***** Data for this exercise

-- ==== Sys2Proof/Laws/Ops.lean ====
section
/-! SUPPORT. For each shared operation, one lemma that says once everything it can do; the inversion of each meaning and
of exec; the small lemmas of the pin levels and of sequences of operations. -/

namespace Sys2Proof.Machine

section Operands

theorem classifySetDigit_accepted {n index value : Nat} :
    classifySetDigit n index value = .accepted ↔ index < n ∧ value ≤ Config.maxDigitValue := by
  unfold classifySetDigit
  split <;> rename_i h
  · simp; omega
  · split <;> rename_i h' <;> simp <;> omega

@[simp] theorem encodeValue_eq (enc : Vector Pattern 18) (v : Nat) : encodeValue enc v = enc[v]? := rfl

theorem encodeValue_some_iff {enc : Vector Pattern 18} {v : Nat} {p : Pattern} :
    encodeValue enc v = some p ↔ ∃ h : v < 18, enc[v] = p := by
  simp [Vector.getElem?_eq_some_iff]

theorem encodeValue_none_iff {enc : Vector Pattern 18} {v : Nat} : encodeValue enc v = none ↔ 18 ≤ v := by
  simp

theorem levelOf_ne_undef (b : Bool) : levelOf b ≠ .undef := by cases b <;> simp [levelOf]

theorem segmentLevels_get (p : Pattern) (k : Nat) (h : k < 8) : (segmentLevels p)[k] = levelOf (p.getLsbD k) := by
  rcases k with _ | _ | _ | _ | _ | _ | _ | _ | k <;> first | rfl | omega

@[simp] theorem commonLevels_length (n j : Nat) : (commonLevels n j).length = n := by simp [commonLevels]

theorem commonLevels_get {n j k : Nat} (h : k < n) : (commonLevels n j)[k]? = some (levelOf (k != j)) := by
  simp [commonLevels, h]

theorem followingDigit_toNat {n : Nat} (ad : BitVec 3) (hn : 1 ≤ n) (hn' : n ≤ 8) :
    (followingDigit n ad).toNat = (ad.toNat + 1) % n := by
  have : (ad.toNat + 1) % n < n := Nat.mod_lt _ hn
  simp only [followingDigit, BitVec.toNat_ofNat]
  exact Nat.mod_eq_of_lt (by omega)

theorem counterHolds_iff {scWidth : Option Nat} {c : Nat} :
    counterHolds scWidth c = true ↔ ∀ w, scWidth = some w → c < 2 ^ w := by
  cases scWidth <;> simp [counterHolds]

@[simp] theorem strobeExpired_iff {sc strobeTicks : Nat} : strobeExpired sc strobeTicks = true ↔ strobeTicks ≤ sc := by
  simp [strobeExpired]

end Operands

section Operations

variable {s t : State}

theorem afterFirstInit_next {r : Result} (h : afterFirstInit s r = .next t) : s.initialised = true ∧ r = .next t := by
  unfold afterFirstInit at h
  split at h
  · exact ⟨‹_›, h⟩
  · cases h

theorem afterFirstInit_of_initialised {r : Result} (h : s.initialised = true) : afterFirstInit s r = r := by
  simp [afterFirstInit, h]

theorem countIdle_next (h : countIdle s = .next t) : s.canCountTo (s.sc + 1) ∧ t = setCounter (s.sc + 1) s := by
  unfold countIdle at h
  split at h
  · rename_i hc
    exact ⟨counterHolds_iff.1 hc, by cases h; rfl⟩
  · cases h

theorem countIdle_eq (h : s.canCountTo (s.sc + 1)) : countIdle s = .next (setCounter (s.sc + 1) s) := by
  simp [countIdle, counterHolds_iff.2 h]

/-- ENCODE either has a pattern, which its client goes on with, or is refused. -/
theorem withEncode_cases (v : Nat) (client : Pattern → State → Result) (s : State) :
    (∃ p, encodeValue s.enc v = some p ∧ withEncode v client s = client p s) ∨
    (18 ≤ v ∧ withEncode v client s = .refused .encodeOutsideTable) := by
  unfold withEncode
  split <;> rename_i h
  · exact .inr ⟨encodeValue_none_iff.1 h, rfl⟩
  · exact .inl ⟨_, h, rfl⟩

theorem withEncode_eq {v : Nat} {client : Pattern → State → Result} {p : Pattern}
    (h : encodeValue s.enc v = some p) : withEncode v client s = client p s := by
  simp only [withEncode, h]

/-- A lookup by itself changes nothing. -/
theorem lookUp_eq {row : Nat} (h : row < 18) : lookUp row s = .next s :=
  withEncode_eq (encodeValue_some_iff.2 ⟨h, rfl⟩)

theorem printDigit_next (h : printDigit s = .next t) :
    ∃ v p, s.dv[s.ad.toNat]? = some v ∧ encodeValue s.enc v.toNat = some p ∧ t = drawPattern p s := by
  unfold printDigit at h
  split at h
  · cases h
  · rename_i v hv
    obtain ⟨p, hp, he⟩ | ⟨-, he⟩ := withEncode_cases v.toNat (fun p t => .next (drawPattern p t)) s
    · rw [he] at h
      exact ⟨v, p, hv, hp, by cases h; rfl⟩
    · rw [he] at h
      cases h

theorem printDigit_eq {v : DigitValue} {p : Pattern} (hv : s.dv[s.ad.toNat]? = some v)
    (hp : encodeValue s.enc v.toNat = some p) : printDigit s = .next (drawPattern p s) := by
  simp only [printDigit, hv, withEncode_eq hp]

theorem storeDigit_next {index value : Nat} (h : storeDigit index value s = .next t) :
    index < s.dv.length ∧ t = setPending (putDigit index (BitVec.ofNat 5 value) s) := by
  unfold storeDigit at h
  split at h
  · exact ⟨‹_›, by cases h; rfl⟩
  · cases h

theorem takeInput_cases (s : State) :
    (s.inputs = [] ∧ takeInput s = none) ∨
    ∃ i rest, s.inputs = i :: rest ∧ takeInput s = some (i, setInputs rest s) := by
  cases h : s.inputs with
  | nil => exact .inl ⟨rfl, by simp [takeInput, h]⟩
  | cons i rest => exact .inr ⟨i, rest, rfl, by simp [takeInput, h]⟩

end Operations

section Sequences

variable {run : Instr → State → Result} {s t : State}

@[simp] theorem runAll_nil : runAll run [] s = .next s := rfl

theorem runAll_cons_next {i : Instr} {is : List Instr} (h : run i s = .next t) :
    runAll run (i :: is) s = runAll run is t := by
  simp [runAll, h]

@[simp] theorem runAll_singleton {i : Instr} : runAll run [i] s = run i s := by
  simp only [runAll]
  split <;> rename_i h <;> exact h.symm

theorem runAll_append_next {is js : List Instr} (h : runAll run is s = .next t) :
    runAll run (is ++ js) s = runAll run js t := by
  induction is generalizing s with
  | nil => cases h; rfl
  | cons i is ih =>
    simp only [List.cons_append, runAll] at h ⊢
    split at h
    · exact ih h
    · cases h
    · cases h

end Sequences

section Meanings

variable {s t : State}

theorem execInit_next (a b : Operand) (h : execInit a b s = .next t) :
    operand a ≤ Config.maxDigits ∧ t = startDisplay (effectiveCount (operand a)) s := by
  unfold execInit at h
  split at h
  · cases h
  · exact ⟨by omega, by cases h; rfl⟩

theorem execSetDigit_next {index value : Operand} (h : execSetDigit index value s = .next t) :
    s.initialised = true ∧
    ((s.accepts index value ∧ operand index < s.dv.length ∧
        t = setPending (putDigit (operand index) (BitVec.ofNat 5 (operand value)) s)) ∨
      (¬ s.accepts index value ∧ t = s)) := by
  obtain ⟨hi, h⟩ := afterFirstInit_next h
  refine ⟨hi, ?_⟩
  split at h
  · rename_i hc
    obtain ⟨hl, ht⟩ := storeDigit_next h
    exact .inl ⟨classifySetDigit_accepted.1 hc, hl, ht⟩
  all_goals
    rename_i hc
    refine .inr ⟨fun ha => ?_, by cases h; rfl⟩
    rw [classifySetDigit_accepted.2 ha] at hc
    cases hc

/-- Everything a TICK that answers a next state can have done: the Idle, the Print or the NextDigit action, after its
transition. -/
theorem execTick_next (a b : Operand) (h : execTick a b s = .next t) :
    s.initialised = true ∧
    (((s.st = .init ∨ s.st = .print ∨ s.st = .idle ∧ s.pr = false ∧ s.sc < s.strobeTicks) ∧
        s.canCountTo (s.sc + 1) ∧ t = setCounter (s.sc + 1) (enterState .idle s)) ∨
      ((s.st = .nextDigit ∨ s.st = .idle ∧ s.pr = true) ∧
        ∃ v p, s.dv[s.ad.toNat]? = some v ∧ encodeValue s.enc v.toNat = some p ∧
          t = drawPattern p (enterState .print s)) ∨
      (s.st = .idle ∧ s.pr = false ∧ s.strobeTicks ≤ s.sc ∧
        t = setActive (followingDigit s.n s.ad) (setCounter 0 (enterState .nextDigit s)))) := by
  obtain ⟨hi, h⟩ := afterFirstInit_next h
  refine ⟨hi, ?_⟩
  unfold twoPasses at h
  cases hst : s.st <;> simp only [hst, nextFsm] at h
  · obtain ⟨hc, ht⟩ := countIdle_next h
    exact .inl ⟨.inl rfl, hc, ht⟩
  · cases hp : s.pr <;> simp only [hp] at h
    · split at h
      · simp at *
      · split at h
        · rename_i hx
          exact .inr (.inr ⟨rfl, rfl, strobeExpired_iff.1 hx, by cases h; rfl⟩)
        · rename_i hx
          obtain ⟨hc, ht⟩ := countIdle_next h
          rw [strobeExpired_iff] at hx
          exact .inl ⟨.inr (.inr ⟨rfl, rfl, by omega⟩), hc, ht⟩
    · obtain ⟨v, p, hv, hp', ht⟩ := printDigit_next h
      exact .inr (.inl ⟨.inr ⟨rfl, rfl⟩, v, p, hv, hp', ht⟩)
  · obtain ⟨hc, ht⟩ := countIdle_next h
    exact .inl ⟨.inr (.inl rfl), hc, ht⟩
  · obtain ⟨v, p, hv, hp', ht⟩ := printDigit_next h
    exact .inr (.inl ⟨.inl rfl, v, p, hv, hp', ht⟩)

end Meanings

section Dispatch

variable {s t : State}

/-- The meaning of every ROM row is a lookup, which changes nothing. -/
theorem exec_romRow {i : Instr} {row : Nat} (h : i.romRow = some row) : exec i s = .next s := by
  cases i <;> simp only [Instr.romRow, reduceCtorEq] at h <;> first | exact lookUp_eq (by omega) | rfl

/-- The environment can invoke none of the ROM rows. -/
theorem operationsOf_not_rom {x : Input} {i : Instr} (h : i ∈ operationsOf x) : i.romRow = none := by
  cases x with
  | word w =>
    rw [List.mem_singleton.1 h, decodeCmd]
    split_ifs <;> rfl
  | strobes initReq setReq tickReq a b =>
    obtain ⟨-, hx⟩ | ⟨-, hx⟩ := strobedOperations_cases initReq setReq tickReq a b
    · rw [operationsOf, hx, List.mem_singleton] at h
      rw [h]; rfl
    · rw [operationsOf, hx, List.mem_append] at h
      obtain h | h := h <;> split_ifs at h <;> simp only [List.mem_singleton, List.not_mem_nil] at h <;> rw [h] <;> rfl

/-- Everything exec can do when it answers a next state. -/
theorem exec_next {i : Instr} (h : exec i s = .next t) :
    (∃ a b, i = .nop a b ∧ t = s) ∨
    (∃ a b, i = .tick a b ∧ execTick a b s = .next t) ∨
    (∃ index value, i = .setDigit index value ∧ execSetDigit index value s = .next t) ∨
    (∃ a b, i = .init a b ∧ execInit a b s = .next t) ∨
    (i.romRow ≠ none ∧ t = s) := by
  cases hr : i.romRow with
  | some row =>
    rw [exec_romRow (s := s) hr] at h
    exact .inr (.inr (.inr (.inr ⟨by simp, by cases h; rfl⟩)))
  | none =>
    cases i <;> simp only [Instr.romRow, reduceCtorEq] at hr
    · exact .inl ⟨_, _, rfl, by cases h; rfl⟩
    · exact .inr (.inl ⟨_, _, rfl, h⟩)
    · exact .inr (.inr (.inl ⟨_, _, rfl, h⟩))
    · exact .inr (.inr (.inr (.inl ⟨_, _, rfl, h⟩)))

end Dispatch

end Sys2Proof.Machine
end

**********

■ Your task
Every line above with the word "commonLevels" is to be copied out.

■ Result for this task
@[simp] theorem commonLevels_length (n j : Nat) : (commonLevels n j).length = n := by simp [commonLevels]
theorem commonLevels_get {n j k : Nat} (h : k < n) : (commonLevels n j)[k]? = some (levelOf (k != j)) := by
  simp [commonLevels, h]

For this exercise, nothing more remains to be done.